> [THE PROBLEM]:
Starting at the top of the entries below, print each line exactly until the line with "def Obligations.KnotLibrary : Prop" has been printed too.

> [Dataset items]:
= Beginning of Section =

/-- R270, R271 and R276 to R280: eviction and removal of an unbound knot; an import that its first step allows, and its end, before or
after its burst of step 5 (R465); a load that copies the body of a LIBRARY image whose pages match its table; and a verification of a
region in place, both at a store that takes accesses and at whose port their turn has come. -/
def Obligations.KnotLibrary : Prop :=
  ∀ (v : Word) (knot : Fin 10240) (s : State), Quiet s →
    let same (t : State) : Prop := t.mem = s.mem ∧ t.cores = s.cores
    let w := min (s.fld F.KNT_SEL_KNOT) 10239
    let dest := v.toNat % 8
    let fault (code k : Nat) : FaultRec := { code := code, cls := 5, unit := 0, d0 := BitVec.ofNat 32 k }
    let others (t : State) (k : Nat) : Prop := ∀ j i, i < 16 → j ≠ k ∨ i ≠ 0 → t.kword j i = s.kword j i
    let legal := s.kbound w = 0 ∧ ((dest = 1 ∧ s.kstate w = 3) ∨ (dest = 0 ∧ (s.kstate w = 1 ∨ s.kstate w = 3)))
    (∀ i ∈ [Instr.knotEvict v, .knotRemove v],
      (legal → Completes i s (fun t => t.kstate w = dest ∧ t.kbound w = 0 ∧ others t w ∧ t.regs = s.regs ∧ t.verified = s.verified ∧ same t)) ∧
      (¬ legal → Completes i s (fun t => t.kn = s.kn ∧ Logs s t (fault 0x0C w) ∧ same t))) ∧
    (let r : ImportReq := { knot := s.fld F.IMP_KNOT_KNOT, ofs := s.fld F.IMP_OFS_OFS, len := s.fld F.IMP_LEN_BYTES, noBody := v.getLsbD 0 }
     v.getLsbD 31 = true → s.bit F.IMP_STATUS_BUSY = false →
      (s.importAllowed r = true → Completes (.libraryImport v) s (fun t => t.kn.imp = some r ∧ t.bit F.IMP_STATUS_BUSY = true ∧
        t.kn.table = s.kn.table ∧ same t)) ∧
      (s.importAllowed r = false → Completes (.libraryImport v) s (fun t => t.fld F.IMP_STATUS_CODE = 0x0C ∧ t.bit F.IMP_STATUS_DONE = true ∧
        t.bit F.IMP_STATUS_BUSY = false ∧ Logs s t (fault 0x0C r.knot) ∧ t.kn.table = s.kn.table ∧ same t)) ∧
      (s.kbound r.knot ≠ 0 ∨ r.ofs < 320 ∨ s.fld F.LIB_SIZE_MB * 1048576 < 4096 * r.ofs + r.len → s.importAllowed r = false)) ∧
    (v.getLsbD 31 = false ∨ s.bit F.IMP_STATUS_BUSY = true → exec (.libraryImport v) s = .next (s.plainWrite .IMP_CTRL (v &&& 1))) ∧
    (s.kn.imp = none → exec .importEnd s = .next s) ∧
    (∀ r h payload, s.kn.imp = some r → s.hyperBytes (s.libBase + 4096 * r.ofs) headerLen = some h →
      s.hyperBytes (s.libBase + 4096 * r.ofs + headerLen) (payloadLen h) = some payload →
      let header := payload.take 4096
      let sound := headerLen + payloadLen h ≤ r.len ∧ s.containerOk true h payload = true
      let formed := knotHeaderOk r.knot header = true
      let whole := imageDigestsOk r.noBody payload = true
      let failed (t : State) (code : Nat) : Prop := t.fld F.IMP_STATUS_CODE = code ∧ t.bit F.IMP_STATUS_DONE = true ∧
        t.bit F.IMP_STATUS_BUSY = false ∧ Logs s t (fault code r.knot) ∧ t.kn.imp = none ∧ t.kn.table = s.kn.table ∧ same t
      let half := match s.currentHalf r.knot with
        | some (i, _) => 1 - i
        | none => 0
      let at_ := s.halfAt r.knot half
      let gen := nextGen (s.kstate r.knot) (s.kword r.knot 1)
      r.burst = none →
      (¬ sound → Completes .importEnd s (fun t => failed t 0x0E)) ∧
      (sound → ¬ formed → Completes .importEnd s (fun t => failed t 0x04)) ∧
      (sound → formed → ¬ whole → Completes .importEnd s (fun t => failed t 0x0A)) ∧
      (sound → formed → whole → Completes .importEnd s (fun t => t.kbound r.knot = s.kbound r.knot ∧
        t.kstate r.knot = (if s.kstate r.knot = 2 ∨ s.kstate r.knot = 4 then s.kstate r.knot else 1) ∧
        (t.kword r.knot 1).toNat = gen % 2 ^ 32 ∧ t.kbase r.knot = leField header 8 4 ∧ t.kpages r.knot = leField header 0xC 4 ∧
        (∀ i < 4, t.byteAt (at_ + i) = (leBytes 4 gen).getD i 0) ∧ (∀ i < 4, t.byteAt (at_ + 4 + i) = (leBytes 4 r.ofs).getD i 0) ∧
        (∀ i < 4, t.byteAt (at_ + 8 + i) = (leBytes 4 r.len).getD i 0) ∧ (∀ y, y < at_ ∨ at_ + 64 ≤ y → t.byteAt y = s.byteAt y) ∧
        (∀ j i, i < 16 → j ≠ r.knot → t.kword j i = s.kword j i) ∧ t.fld F.IMP_STATUS_CODE = 0 ∧ t.bit F.IMP_STATUS_DONE = true ∧
        t.kn.imp = none ∧ t.cores = s.cores))) ∧
    (∀ r half entry, s.kn.imp = some r → r.burst = some (half, entry) → Completes .importEnd s (fun t =>
      (∀ w, 1 ≤ w → w < 16 → t.kword r.knot w = BitVec.ofNat 32 (entry.getD w 0)) ∧ t.kbound r.knot = s.kbound r.knot ∧
      t.kstate r.knot = (if s.kstate r.knot = 2 ∨ s.kstate r.knot = 4 then s.kstate r.knot else 1) ∧
      (∀ j i, i < 16 → j ≠ r.knot → t.kword j i = s.kword j i) ∧ t.fld F.IMP_STATUS_CODE = 0 ∧ t.bit F.IMP_STATUS_DONE = true ∧
      t.kn.imp = none ∧ same t)) ∧
    (let k := knot.val
     let base := s.kbase k
     (s.kstate k ≠ 2 ∨ s.opens base = false → exec (.loadComplete knot) s = .next s) ∧
     (s.kstate k = 2 → s.opens base = true → s.usableHalf k = none → s.waitingSlots k = [] → Completes (.loadComplete knot) s (fun t => t.kstate k = 1 ∧ others t k ∧ same t)) ∧
     (∀ h table body, s.kstate k = 2 → s.opens base = true → s.portFree base = true → s.usableHalf k = some (h, table, body) → base % 4096 = 0 →
       (∀ p < s.kpages k, s.pageServed (base + 4096 * p) = true ∧ ∃ data, s.hyperBytes (body + 4096 * p) 4096 = some data ∧
         s.hyperBytes (table + 32 * p) 32 = some (sha256Bytes data)) →
       (∀ i < 1024 * s.kpages k, s.unwatched (base + 4 * i) 1) → Completes (.loadComplete knot) s (fun t => t.kstate k = 3 ∧ others t k ∧
         (∀ i < 4096 * s.kpages k, t.byteAt (base + i) = s.byteAt (body + i)) ∧
         (∀ y, y < base ∨ base + 4096 * s.kpages k ≤ y → t.byteAt y = s.byteAt y) ∧
         (∀ p < s.kpages k, t.verified.look (base / 4096 + p) false = true) ∧ t.regs = s.regs ∧ t.cores = s.cores))) ∧
    (let u := s.plainWrite .VER_CTRL (v &&& 0x3FFF)
     let k := u.fld F.VER_CTRL_KNOT
     (v.getLsbD 31 = true → s.kn.ver = none → (s.kstate k = 1 ∨ s.kstate k = 3) → Completes (.verify v) s (fun t => t.kstate k = 4 ∧ others t k ∧
       t.kn.ver = some (k, []) ∧ t.bit F.VER_CTRL_GO = true ∧ same t)) ∧
     (v.getLsbD 31 = true → (s.kn.ver.isSome = true ∨ (s.kstate k ≠ 1 ∧ s.kstate k ≠ 3)) → Completes (.verify v) s (fun t =>
       t.fld F.VER_STATUS_CODE = 0x0C ∧ t.kn = s.kn ∧ same t)) ∧
     (v.getLsbD 31 = false → exec (.verify v) s = .next u)) ∧
    (s.kn.ver = none → exec .verifyEnd s = .next s) ∧
    (∀ k dirty, s.kn.ver = some (k, dirty) → s.opens (s.kbase k) = false → exec .verifyEnd s = .next s) ∧
    (∀ k dirty, s.kn.ver = some (k, dirty) → s.opens (s.kbase k) = true → s.waitingSlots k = [] →
      let base := s.kbase k
      let data (p : Nat) : List Byte := (List.range 4096).map (fun i => s.byteAt (base + 4096 * p + i))
      (s.usableHalf k = none → Completes .verifyEnd s (fun t => t.kstate k = 1 ∧ others t k ∧ t.kn.ver = none ∧ t.fld F.VER_STATUS_CODE = 0x0A ∧
        t.bit F.KNT_EVT_VERIFY_DONE = true ∧ t.verified = s.verified ∧ Logs s t (fault 0x0A k) ∧ same t)) ∧
      (∀ h table body, s.usableHalf k = some (h, table, body) → base % 4096 = 0 → s.portFree base = true →
        (∀ p < s.kpages k, s.pageServed (base + 4096 * p) = true ∧ s.hyperBytes (table + 32 * p) 32 = some (sha256Bytes (data p))) →
        (∀ i < 1024 * s.kpages k, s.clean (base + 4 * i) 1) → Completes .verifyEnd s (fun t => t.kstate k = 3 ∧ others t k ∧ t.kn.ver = none ∧
          t.fld F.VER_STATUS_CODE = 0 ∧ t.bit F.KNT_EVT_VERIFY_DONE = true ∧
          (∀ p < s.kpages k, base / 4096 + p ∉ dirty → t.verified.look (base / 4096 + p) false = true) ∧
          (∀ n ∈ dirty, t.verified.look n false = s.verified.look n false) ∧ same t)))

= End of Section =

> [WORKED SOLUTION]:
/-- R270, R271 and R276 to R280: eviction and removal of an unbound knot; an import that its first step allows, and its end, before or
after its burst of step 5 (R465); a load that copies the body of a LIBRARY image whose pages match its table; and a verification of a
region in place, both at a store that takes accesses and at whose port their turn has come. -/
def Obligations.KnotLibrary : Prop :=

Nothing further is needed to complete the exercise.